An increase of gonorrhea in Southwestern Alaska began in 2008, and the infection rate rose statewide in 2009, according to a recent bulletin released by the Alaska Department of Health and Social Services.

“A total of 997 GC (gonorrhea) cases were reported in Alaska in 2009, yielding an incident rate of 144 cases per 100,000 persons, which represents a 69 percent increase from the 2008 rate of 85 per 100,000 persons,” the bulletin read. “The greatest single-year increase in reported GC infection in Alaska since the 1970s.”

Infection rates are on the rise in Alaska, but the reasons for such a steep increase remain elusive.

“The state heath department has ruled out increased rates of testing as being a major factor in the rise, but part of it is better methods of notification,” Fenn said. “The state has individuals in epidemiology whose entire job is calling partner contacts and closing the circle of infection. Partner notification, having partners informed and tested, and the improvement of that process throughout the state is thought to be part of the rise in numbers.”

Treatment methods being used in Alaska appear to be working at the moment. Drug resistance can only be tested with a culture, not simply a urine sample, so it remains unclear whether or not the resistant gonorrhea strain has reached Alaska.

Labs in Alaska have the capability to conduct cultures, but resistance testing is no longer done in the state. Resistance testing was previously funded by a grant that the state received from the CDC. It halted in 2002 after the grant was given up by the state, according to Susan Jones of the state’s Department of Health and Social Services.

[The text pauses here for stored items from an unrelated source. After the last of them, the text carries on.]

-- ==== Sys2Proof/Syntax.lean ====
section
/-!
DEFINITION. The commands of the block: one constructor per row of spec/opcode_table.json. Its operands are what comes
from outside the block and is in no register: which channel, die or port the command is about, the bytes of a received
message, the outcome of a conversion, the value written.
-/

namespace Sys2Proof

/-- A Vilti engine (spec/07_vilti_isa.md R275): the sequencer of a channel, or a loop slot by its slot number
`512 d + 8 c + s` (R454); or a sequencer whose read of the instruction at its PC met a parity error in program memory
(R295). -/
inductive Engine where
  | seq (n : Fin 192)
  | slot (k : Fin 2048)
  | seqParity (n : Fin 192)
deriving DecidableEq, Repr

/-- What the training of a DDR5 channel finds of its module (spec/15_memory.md R595 to R597): whether it trains, its
kind, ranks, rank capacity in GiB, density in Gb, row and page bits, and its highest rate in MT/s. -/
structure Dimm where
  trains : Bool := false
  mrdimm : Bool := false
  ranks : Fin 8 := 0
  rankGib : Fin 2048 := 0
  density : Fin 128 := 0
  rowBits : Fin 64 := 0
  pageBits : Fin 32 := 0
  rate : Fin 16384 := 0
deriving DecidableEq, Repr

/-- A unit whose SRAM has more bad rows than spare rows (spec/18_heat_calibration_wear.md R754). -/
inductive SramFail where
  | pipe (d : Fin 4) (p : Fin 52)
  | core (d : Fin 4) (p : Fin 68)
  | die (d : Fin 4)
  | other
deriving DecidableEq, Repr

/-- What a start-up finds in its steps 6 to 10 (spec/02_modes_power_hold.md R79): record copies of the flash that differ
from what the device last knew, by `3 (k - 1) + c`; failed SRAM; the DDR5 modules, by `8 d + m`; the UCIe modules, by
`2 d + k`, that train, with the lanes newly repaired in each direction; the recorded rows, by position in the spare
record, that hard repair takes; and whether REF156_P/N is present (R151). -/
structure StartIn where
  copies : List (Fin 12 × List (Fin 256)) := []
  sram : List SramFail := []
  dimms : List Dimm := []
  mods : List (Bool × Fin 8 × Fin 8) := []
  hppr : List Nat := []
  ref : Bool := false
deriving DecidableEq, Repr

/-- What happened to the supplies in HOLD that no command of its own says (spec/02_modes_power_hold.md R87;
spec/15_memory.md R617): the dies whose VDDQ left its range, and, where rails 0 to 16 have left theirs, the device tick at
which the last of them returned. -/
structure HoldEnd where
  lost : List (Fin 4) := []
  back : Option Nat := none
deriving DecidableEq, Repr

/-- The bytes that a register read addresses (spec/00_scope.md R14 to R16): offset in the reader's BAR0, and how many. -/
structure BusSpan where
  addr : Nat
  len : Nat := 4
deriving DecidableEq, Repr

/-- A port, with the phase of its character boundaries in 25 ps units (R384, R563). -/
structure PortPhase where
  n : Fin 192
  ph : Fin 128 := 0
deriving DecidableEq, Repr

/-- A port, and how many characters after its nominal place an alignment marker is sent (spec/13_ehriz_lanes.md R529). -/
structure PortLate where
  n : Fin 192
  late : Fin 17 := 0
deriving DecidableEq, Repr

/-- How far a line is complete at its deadline (spec/04_surfaces_fetch.md R182, R185): the first pixel not composed, and
the first whose Levee data is not in the fetch buffer. -/
structure LineEnd where
  x : Nat
  levee : Nat := 0
deriving DecidableEq, Repr

/-- Who asks for a DRAM access, and at which level: an agent identity (R4) and P0 to P7 (spec/17_inside_the_package.md
R698). -/
structure Asker where
  src : Fin 65536 := 0
  level : Fin 8 := 0
deriving DecidableEq, Repr

/-- What a start-up step that exceeds its time concerns (R81). -/
inductive StartUnit where
  | records
  | die (d : Fin 4)
  | other
deriving DecidableEq, Repr

/-- PLDM requests (spec/19_management_trust.md R769): type 0 commands; a numeric sensor of a die, head, thermistor or
rail; a state sensor of the mode or of a channel; any other type. -/
inductive PldmReq where
  | base
  | dieTemp (i : Fin 5)
  | headTemp (n : Fin 192)
  | thermistor (i : Fin 32)
  | rail (i : Fin 20)
  | mode
  | channel (n : Fin 192)
  | other
deriving DecidableEq, Repr

/-- SPDM requests (R786 to R788). -/
inductive SpdmReq where
  | version | capabilities | algorithms | digests
  | certificate (slot : Fin 8)
  | challenge (slot : Fin 8)
  | measurements (index : Fin 256)
  | keyExchange | finish | heartbeat | endSession
  | ideKeyProg (stream : Fin 8)
  | ideKeyGo (stream : Fin 8)
  | other
deriving DecidableEq, Repr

“Cultures are more expensive to conduct, they take longer to conduct and the organism has to be viable in order for it to grow,” Jones said. “We have to conduct a certain volume of cultures in order to do resistance testing, so if we’re just doing a test here and there it will not be enough.”

The Gonococcal Isolate Surveillance Project (GISP) conducts research regarding the growing resistance of the bacterial infection.

According to the CDC, 25 to 30 sites and four to five regional laboratories across the U.S. participate in the GISP.

In 2007, 27 percent of the isolates collected from 29 of 30 GISP sites were resistant to penicillin, tetracyclin, ciprofloxacin or some combination of those antibiotics.

There is a distinction between having an organism that is totally resistant to antibiotics and an organism that is not susceptible to antibiotics, according to Jones.

“It’s not true resistance, it’s decreased susceptibility,” Jones said. “It’s always possible (gonorrhea) could become incurable. This is one of the reasons we need to get gonorrhea rates down in the state.”

Pure abstinence is the only method by which people can be guaranteed to never get a STI or STD. Since not having sex is unrealistic for many people, protection such as condoms should always be used before engaging in sexual intercourse. Sex with fewer partners and fewer sexual encounters can help as well.

“If people never had sex they would never get a STD,” Jones said. “If people always used some sort of barrier method, a polyurethane or latex condom, that would decrease the risk, but they have to be used correctly every time.”